悪役令嬢リーゼロッテ・ベルヘウムは死亡しました
 この時間が唯一わんぱく双子竜から解放される時間ていうのも大きい。
 足つきの大きな浴槽は真っ白で、魔法のおかげで湯加減は絶妙。魔法仕掛けのシャワーのおかげで髪を洗うのも簡単快適。しかもティティが甲斐甲斐しくお世話をしてくれるし、今日はパックもあるというし。

 わたしはいそいそと浴室へ。

「あああ幸せ」

 適温のお湯に体を浸したわたしはどこかの親父のように「いい湯だのぉ」とご機嫌に鼻歌を歌いだす。
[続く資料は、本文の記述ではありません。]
-- ==== Sys2Proof/Laws/State.lean ====
section
/-! SUPPORT. One lemma per part of the state and per change of it: what a change of a group, a slice, a core or a die leaves as it was. -/

namespace Sys2Proof.Machine

/-! ### Groups -/

@[simp] theorem modGroup_mem (s : State) (gid : Nat) (f : Group → Group) : (s.modGroup gid f).mem = s.mem := rfl
@[simp] theorem modGroup_dies (s : State) (gid : Nat) (f : Group → Group) : (s.modGroup gid f).dies = s.dies := rfl
@[simp] theorem modGroup_units (s : State) (gid : Nat) (f : Group → Group) : (s.modGroup gid f).units = s.units := rfl
@[simp] theorem modGroup_partitions (s : State) (gid : Nat) (f : Group → Group) : (s.modGroup gid f).partitions = s.partitions := rfl
@[simp] theorem modGroup_issuer (s : State) (gid : Nat) (f : Group → Group) : (s.modGroup gid f).issuer = s.issuer := rfl
@[simp] theorem modGroup_fresh (s : State) (gid : Nat) (f : Group → Group) : (s.modGroup gid f).fresh = s.fresh := rfl
@[simp] theorem modGroup_agenda (s : State) (gid : Nat) (f : Group → Group) : (s.modGroup gid f).agenda = s.agenda := rfl
@[simp] theorem modGroup_parks (s : State) (gid : Nat) (f : Group → Group) : (s.modGroup gid f).parks = s.parks := rfl
@[simp] theorem modGroup_core (s : State) (gid : Nat) (f : Group → Group) (c : CoreRef) : (s.modGroup gid f).core c = s.core c := rfl
@[simp] theorem modGroup_die (s : State) (gid : Nat) (f : Group → Group) (n : Nat) : (s.modGroup gid f).die n = s.die n := rfl
@[simp] theorem modGroup_unit? (s : State) (gid : Nat) (f : Group → Group) (n : Nat) : (s.modGroup gid f).unit? n = s.unit? n := rfl
@[simp] theorem modGroup_part? (s : State) (gid : Nat) (f : Group → Group) (n : Nat) : (s.modGroup gid f).part? n = s.part? n := rfl

/-- The state outside its groups. -/
theorem modGroup_device (s : State) (gid : Nat) (f : Group → Group) : { s.modGroup gid f with groups := s.groups } = s := rfl

/-- Looking up a group in a list whose groups keep their numbers. -/
theorem find_map_group (gs : List Group) (gid : Nat) (f : Group → Group) (hf : ∀ g, (f g).gid = g.gid) (k : Nat) :
    (gs.map (fun g => if g.gid = gid then f g else g)).find? (fun g => g.gid == k) =
      (gs.find? (fun g => g.gid == k)).map (fun g => if g.gid = gid then f g else g) := by
  induction gs with
  | nil => rfl
  | cons a gs ih =>
    have e : (if a.gid = gid then f a else a).gid = a.gid := by split <;> simp [hf]
    simp only [List.map_cons, List.find?_cons, e]
    cases a.gid == k
    · exact ih
    · rfl

/-- The group of a number after a change that keeps numbers. -/
theorem group?_modGroup (s : State) (gid : Nat) (f : Group → Group) (hf : ∀ g, (f g).gid = g.gid) (k : Nat) :
    (s.modGroup gid f).group? k = (s.group? k).map (fun g => if g.gid = gid then f g else g) :=
  find_map_group s.groups gid f hf k

theorem group?_gid {s : State} {k : Nat} {g : Group} (h : s.group? k = some g) : g.gid = k := by
  have := List.find?_some h
  simpa using this

/-- Another group is left alone. -/
theorem group_modGroup_ne (s : State) (gid : Nat) (f : Group → Group) (hf : ∀ g, (f g).gid = g.gid) (k : Nat) (h : k ≠ gid) :
    (s.modGroup gid f).group k = s.group k := by
  unfold State.group
  rw [group?_modGroup s gid f hf]
  cases hg : s.group? k with
  | none => rfl
  | some g => simp [group?_gid hg, h]

/-- The group itself is changed where it runs. -/
theorem group_modGroup_self (s : State) (gid : Nat) (f : Group → Group) (hf : ∀ g, (f g).gid = g.gid) (h : (s.group? gid).isSome) :
    (s.modGroup gid f).group gid = f (s.group gid) := by
  unfold State.group
  rw [group?_modGroup s gid f hf]
  cases hg : s.group? gid with
  | none => simp [hg] at h
  | some g => simp [group?_gid hg]

/-- Where no such group runs nothing is changed. -/
theorem group_modGroup_none (s : State) (gid : Nat) (f : Group → Group) (hf : ∀ g, (f g).gid = g.gid) (k : Nat) (h : s.group? gid = none) :
    (s.modGroup gid f).group k = s.group k := by
  unfold State.group
  rw [group?_modGroup s gid f hf]
  cases hg : s.group? k with
  | none => rfl
  | some g =>
    have : g.gid ≠ gid := by
      intro e
      have := group?_gid hg
      subst this
      rw [e] at hg
      rw [h] at hg
      cases hg
    simp [this]

@[simp] theorem modGroup_group?_isSome (s : State) (gid : Nat) (f : Group → Group) (hf : ∀ g, (f g).gid = g.gid) (k : Nat) :
    ((s.modGroup gid f).group? k).isSome = (s.group? k).isSome := by
  rw [group?_modGroup s gid f hf]; simp

/-- A running group with slices exists. -/
theorem group?_of_slice {s : State} {gid i : Nat} (h : i < (s.group gid).slices.length) : (s.group? gid).isSome := by
  unfold State.group at h
  cases hg : s.group? gid with
  | none => simp [hg, Group.vacant] at h
  | some _ => rfl

/-! ### Slices -/

@[simp] theorem Group.modSlice_gid (g : Group) (i : Nat) (f : Slice → Slice) : (g.modSlice i f).gid = g.gid := rfl
@[simp] theorem Group.modSlice_length (g : Group) (i : Nat) (f : Slice → Slice) : (g.modSlice i f).slices.length = g.slices.length := by
  simp [Group.modSlice]
@[simp] theorem Group.modGang_gid (g : Group) (k : Nat) (f : Gang → Gang) : (g.modGang k f).gid = g.gid := rfl

theorem Group.slice_modSlice_self (g : Group) (i : Nat) (f : Slice → Slice) (h : i < g.slices.length) : (g.modSlice i f).slice i = f (g.slice i) := by
  simp [Group.modSlice, Group.slice, List.getD_eq_getElem?_getD, h]

theorem Group.slice_modSlice_ne (g : Group) (i j : Nat) (f : Slice → Slice) (h : j ≠ i) : (g.modSlice i f).slice j = g.slice j := by
  simp [Group.modSlice, Group.slice, List.getD_eq_getElem?_getD, Ne.symm h]

@[simp] theorem modSlice_mem (s : State) (r : SliceRef) (f : Slice → Slice) : (s.modSlice r f).mem = s.mem := rfl
@[simp] theorem modSlice_dies (s : State) (r : SliceRef) (f : Slice → Slice) : (s.modSlice r f).dies = s.dies := rfl
@[simp] theorem modSlice_units (s : State) (r : SliceRef) (f : Slice → Slice) : (s.modSlice r f).units = s.units := rfl
@[simp] theorem modSlice_issuer (s : State) (r : SliceRef) (f : Slice → Slice) : (s.modSlice r f).issuer = s.issuer := rfl
@[simp] theorem modSlice_fresh (s : State) (r : SliceRef) (f : Slice → Slice) : (s.modSlice r f).fresh = s.fresh := rfl
@[simp] theorem modSlice_partitions (s : State) (r : SliceRef) (f : Slice → Slice) : (s.modSlice r f).partitions = s.partitions := rfl
theorem modSlice_device (s : State) (r : SliceRef) (f : Slice → Slice) : { s.modSlice r f with groups := s.groups } = s := rfl

theorem group_modSlice_self (s : State) (r : SliceRef) (f : Slice → Slice) (h : r.idx < (s.group r.gid).slices.length) :
    (s.modSlice r f).group r.gid = (s.group r.gid).modSlice r.idx f :=
  group_modGroup_self s r.gid (fun g => g.modSlice r.idx f) (fun _ => rfl) (group?_of_slice h)

theorem group_modSlice_ne (s : State) (r : SliceRef) (f : Slice → Slice) (k : Nat) (h : k ≠ r.gid) : (s.modSlice r f).group k = s.group k :=
  group_modGroup_ne s r.gid (fun g => g.modSlice r.idx f) (fun _ => rfl) k h

/-- A slice that stands in its group takes the change. -/
theorem slice_modSlice_self (s : State) (r : SliceRef) (f : Slice → Slice) (h : r.idx < (s.group r.gid).slices.length) :
    (s.modSlice r f).slice r = f (s.slice r) := by
  unfold State.slice
  rw [group_modSlice_self s r f h, Group.slice_modSlice_self _ _ _ h]

/-- Every other slice is left alone. -/
theorem slice_modSlice_ne (s : State) (r q : SliceRef) (f : Slice → Slice) (h : q ≠ r) : (s.modSlice r f).slice q = s.slice q := by
  unfold State.slice
  by_cases hg : q.gid = r.gid
  · have hi : q.idx ≠ r.idx := by
      intro e
      apply h
      cases q; cases r
      simp_all
    by_cases hs : (s.group? r.gid).isSome
    · have : (s.modSlice r f).group q.gid = (s.group r.gid).modSlice r.idx f := by
        rw [hg]; exact group_modGroup_self s r.gid (fun g => g.modSlice r.idx f) (fun _ => rfl) hs
      rw [this, Group.slice_modSlice_ne _ _ _ _ hi, hg]
    · have hn : s.group? r.gid = none := by
        cases hh : s.group? r.gid with
        | none => rfl
        | some _ => simp [hh] at hs
      rw [show (s.modSlice r f).group q.gid = s.group q.gid from group_modGroup_none s r.gid (fun g => g.modSlice r.idx f) (fun _ => rfl) _ hn]
  · rw [group_modSlice_ne s r f _ hg]

@[simp] theorem modSlice_slices_length (s : State) (r : SliceRef) (f : Slice → Slice) (k : Nat) :
    ((s.modSlice r f).group k).slices.length = (s.group k).slices.length := by
  by_cases hg : k = r.gid
  · by_cases hs : (s.group? r.gid).isSome
    · subst hg
      rw [show (s.modSlice r f).group r.gid = (s.group r.gid).modSlice r.idx f from group_modGroup_self s r.gid (fun g => g.modSlice r.idx f) (fun _ => rfl) hs]
      simp
    · have hn : s.group? r.gid = none := by
        cases hh : s.group? r.gid with
        | none => rfl
        | some _ => simp [hh] at hs
      rw [show (s.modSlice r f).group k = s.group k from group_modGroup_none s r.gid (fun g => g.modSlice r.idx f) (fun _ => rfl) _ hn]
  · rw [group_modSlice_ne s r f _ hg]

/-! ### Banks -/

theorem Bank.getD_set_self {α : Type} {n : Nat} (b : Bank α n) (i : Nat) (a d : α) (h : i < n) : (b.set i a).getD i d = a := by
  have : i < b.cells.length := by rw [b.size]; exact h
  simp [Bank.set, Bank.getD, List.getD_eq_getElem?_getD, this]

theorem Bank.getD_set_ne {α : Type} {n : Nat} (b : Bank α n) (i j : Nat) (a d : α) (h : j ≠ i) : (b.set i a).getD j d = b.getD j d := by
  simp [Bank.set, Bank.getD, List.getD_eq_getElem?_getD, Ne.symm h]

theorem Bank.getD_modify_self {α : Type} {n : Nat} (b : Bank α n) (i : Nat) (f : α → α) (d : α) (h : i < n) :
    (b.modify i f).getD i d = f (b.getD i d) := by
  have : i < b.cells.length := by rw [b.size]; exact h
  simp [Bank.modify, Bank.getD, List.getD_eq_getElem?_getD, this]

theorem Bank.getD_modify_ne {α : Type} {n : Nat} (b : Bank α n) (i j : Nat) (f : α → α) (d : α) (h : j ≠ i) :
    (b.modify i f).getD j d = b.getD j d := by
  simp [Bank.modify, Bank.getD, List.getD_eq_getElem?_getD, Ne.symm h]

theorem Bank.getD_map {α β : Type} {n : Nat} (b : Bank α n) (f : α → β) (i : Nat) (a : α) : (b.map f).getD i (f a) = f (b.getD i a) := by
  simp only [Bank.map, Bank.getD, List.getD_eq_getElem?_getD, List.getElem?_map]
  cases b.cells[i]? <;> rfl

theorem Bank.getD_all {α : Type} (n i : Nat) (a : α) : (Bank.all n a).getD i a = a := by
  simp only [Bank.all, Bank.getD, List.getD_eq_getElem?_getD, List.getElem?_replicate]
  split <;> rfl

/-! ### Dies and cores -/

@[simp] theorem modDie_groups (s : State) (n : Nat) (f : Die → Die) : (s.modDie n f).groups = s.groups := rfl
@[simp] theorem modDie_mem (s : State) (n : Nat) (f : Die → Die) : (s.modDie n f).mem = s.mem := rfl
@[simp] theorem modDie_group (s : State) (n : Nat) (f : Die → Die) (k : Nat) : (s.modDie n f).group k = s.group k := rfl
@[simp] theorem modDie_slice (s : State) (n : Nat) (f : Die → Die) (r : SliceRef) : (s.modDie n f).slice r = s.slice r := rfl
@[simp] theorem modCore_mem (s : State) (c : CoreRef) (f : Core → Core) : (s.modCore c f).mem = s.mem := rfl
@[simp] theorem modCore_groups (s : State) (c : CoreRef) (f : Core → Core) : (s.modCore c f).groups = s.groups := rfl
@[simp] theorem modCore_group (s : State) (c : CoreRef) (f : Core → Core) (k : Nat) : (s.modCore c f).group k = s.group k := rfl
@[simp] theorem modCore_slice (s : State) (c : CoreRef) (f : Core → Core) (r : SliceRef) : (s.modCore c f).slice r = s.slice r := rfl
 前世が日本人なわたしはもちろんお風呂は大好きなわけで。乙女ゲームな世界ということもあってこの世界は美容関連のグッツとかも充実している。足を思い切り伸ばせる大きな浴槽にはアロマオイルが垂らされていて。一日の中で一番の癒しの時間。

 と思っていたのに。
 なにやらどたばたと足音が。

「リジー! お風呂って何するところ~?」
「僕も水遊びする~」

 ばんっと扉を勢いよく開けて人間の姿になったファーナとフェイルが飛び込んできて。

「きゃぁぁっ! 乙女の至福の時間をなんだと思っているのよぉぉぉ! 出て行きなさぁぁぁいっ!」

 わたしは乙女の嗜みとして胸元を隠しつつ大声を出す。
 もちろんそれでひるむ二人ではない。

「僕も水浴び~」
「わたしも~」
「わぁぁぁっ! お二方、人間の女性のお風呂を覗いては駄目ですよぉぉ」

「こぉら! ドルムントぉ~。あんたどさくさに紛れて何入ってきてんの! 出ていけぇぇぇ」

 ティティがドルムントに向かって炎を放つわ、双子たちが嬉しそうに浴槽に服を着たままダイブするは、優雅なバスタイムが一瞬にして騒がしくなった。

◇◆◇

「ああもう……疲れた。毎日戦争よ……」

 二日後。久しぶりに竜の住まいへとやってきたレイル相手にわたしは愚痴をこぼしていた。同じ人間同士わかり合えることがあるかな、と思ったのだが。

「子育ては大変だな」

 彼の感想はめっちゃ他人事。そりゃそうか。自分の子供じゃないしね。職場の同僚に愚痴ってもこういう返事しか帰って来ないよね的な見本が返ってきたのでわたしはジト目を彼に向けた。

「レイルって、子育てを奥さんに丸投げしそうよね」
「丸投げっていうか、乳母の仕事じゃないのか?」

 ああ、そうだった。この世界は二十一世紀の日本とはちょっと違うんだった。貴族の子供は乳母に育てられるのが基本だった。忘れていた。最近この世界の人間と話すことが無いから思考回路がめっちゃ前世に引きずられているから。